PROBLEM TO SOLVE – From the entries below, retype only the lines from the one with "def scanCh (s" through the one with "def onScanConv (c", exactly as written.

━━ INFORMATION GIVEN ━━

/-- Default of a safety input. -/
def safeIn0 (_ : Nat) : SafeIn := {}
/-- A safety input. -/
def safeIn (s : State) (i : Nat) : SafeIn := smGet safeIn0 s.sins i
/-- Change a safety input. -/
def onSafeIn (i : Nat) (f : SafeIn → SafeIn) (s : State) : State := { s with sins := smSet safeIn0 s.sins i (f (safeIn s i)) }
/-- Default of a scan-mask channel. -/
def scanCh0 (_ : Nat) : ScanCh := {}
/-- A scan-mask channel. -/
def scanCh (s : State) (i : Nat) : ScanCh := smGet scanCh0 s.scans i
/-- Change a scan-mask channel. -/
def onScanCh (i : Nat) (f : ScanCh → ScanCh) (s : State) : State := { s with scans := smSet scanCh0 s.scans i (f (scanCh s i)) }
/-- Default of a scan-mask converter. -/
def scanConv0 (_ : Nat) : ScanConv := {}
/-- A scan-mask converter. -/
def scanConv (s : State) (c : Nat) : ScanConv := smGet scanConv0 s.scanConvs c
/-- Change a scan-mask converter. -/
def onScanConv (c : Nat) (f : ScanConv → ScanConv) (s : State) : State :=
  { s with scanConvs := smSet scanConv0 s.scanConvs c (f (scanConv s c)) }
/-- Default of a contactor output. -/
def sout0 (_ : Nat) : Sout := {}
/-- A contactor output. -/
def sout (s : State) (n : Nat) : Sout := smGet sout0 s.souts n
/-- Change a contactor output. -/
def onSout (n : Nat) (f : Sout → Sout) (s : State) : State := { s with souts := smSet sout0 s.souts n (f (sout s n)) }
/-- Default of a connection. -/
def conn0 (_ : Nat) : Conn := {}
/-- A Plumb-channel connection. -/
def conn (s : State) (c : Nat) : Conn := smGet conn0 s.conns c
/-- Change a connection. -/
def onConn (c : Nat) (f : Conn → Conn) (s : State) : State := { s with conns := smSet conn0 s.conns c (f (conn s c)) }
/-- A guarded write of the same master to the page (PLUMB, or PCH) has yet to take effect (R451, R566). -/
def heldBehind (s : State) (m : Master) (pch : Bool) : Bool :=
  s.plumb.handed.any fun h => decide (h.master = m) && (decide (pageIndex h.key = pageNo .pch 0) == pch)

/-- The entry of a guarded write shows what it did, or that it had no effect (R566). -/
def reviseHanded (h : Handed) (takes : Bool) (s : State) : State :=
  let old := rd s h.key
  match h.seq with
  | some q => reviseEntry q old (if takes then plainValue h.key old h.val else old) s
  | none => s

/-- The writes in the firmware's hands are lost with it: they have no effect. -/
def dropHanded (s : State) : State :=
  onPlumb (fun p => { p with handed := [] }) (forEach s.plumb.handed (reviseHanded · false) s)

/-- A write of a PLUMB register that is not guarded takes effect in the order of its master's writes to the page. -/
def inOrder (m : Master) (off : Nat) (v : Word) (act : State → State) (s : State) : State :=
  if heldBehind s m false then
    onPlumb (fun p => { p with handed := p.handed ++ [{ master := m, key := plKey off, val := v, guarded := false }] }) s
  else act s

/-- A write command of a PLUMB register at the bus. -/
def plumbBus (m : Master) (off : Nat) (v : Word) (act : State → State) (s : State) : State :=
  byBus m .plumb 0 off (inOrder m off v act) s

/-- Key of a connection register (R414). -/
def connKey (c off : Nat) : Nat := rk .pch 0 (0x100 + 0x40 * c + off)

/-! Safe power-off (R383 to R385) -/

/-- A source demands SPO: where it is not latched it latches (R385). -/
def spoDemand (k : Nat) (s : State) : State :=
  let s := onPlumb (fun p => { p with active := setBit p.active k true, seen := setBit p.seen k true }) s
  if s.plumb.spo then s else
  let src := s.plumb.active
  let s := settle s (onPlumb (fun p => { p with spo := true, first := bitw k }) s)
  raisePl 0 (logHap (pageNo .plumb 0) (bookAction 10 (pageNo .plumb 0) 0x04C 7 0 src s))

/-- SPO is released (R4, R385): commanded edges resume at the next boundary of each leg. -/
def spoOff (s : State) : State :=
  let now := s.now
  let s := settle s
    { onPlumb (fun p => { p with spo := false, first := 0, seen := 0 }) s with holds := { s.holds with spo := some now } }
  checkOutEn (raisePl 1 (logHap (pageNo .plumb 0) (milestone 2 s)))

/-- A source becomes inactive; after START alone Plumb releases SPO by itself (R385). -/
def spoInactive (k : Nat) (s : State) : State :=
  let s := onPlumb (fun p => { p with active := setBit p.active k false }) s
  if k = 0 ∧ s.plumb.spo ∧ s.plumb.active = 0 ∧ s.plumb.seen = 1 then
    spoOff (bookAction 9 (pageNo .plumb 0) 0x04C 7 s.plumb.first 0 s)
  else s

━━━

TASK OUTPUT –
def scanCh (s : State) (i : Nat) : ScanCh := smGet scanCh0 s.scans i
/-- Change a scan-mask channel. -/
def onScanCh (i : Nat) (f : ScanCh → ScanCh) (s : State) : State := { s with scans := smSet scanCh0 s.scans i (f (scanCh s i)) }
/-- Default of a scan-mask converter. -/
def scanConv0 (_ : Nat) : ScanConv := {}
/-- A scan-mask converter. -/
def scanConv (s : State) (c : Nat) : ScanConv := smGet scanConv0 s.scanConvs c
/-- Change a scan-mask converter. -/
def onScanConv (c : Nat) (f : ScanConv → ScanConv) (s : State) : State :=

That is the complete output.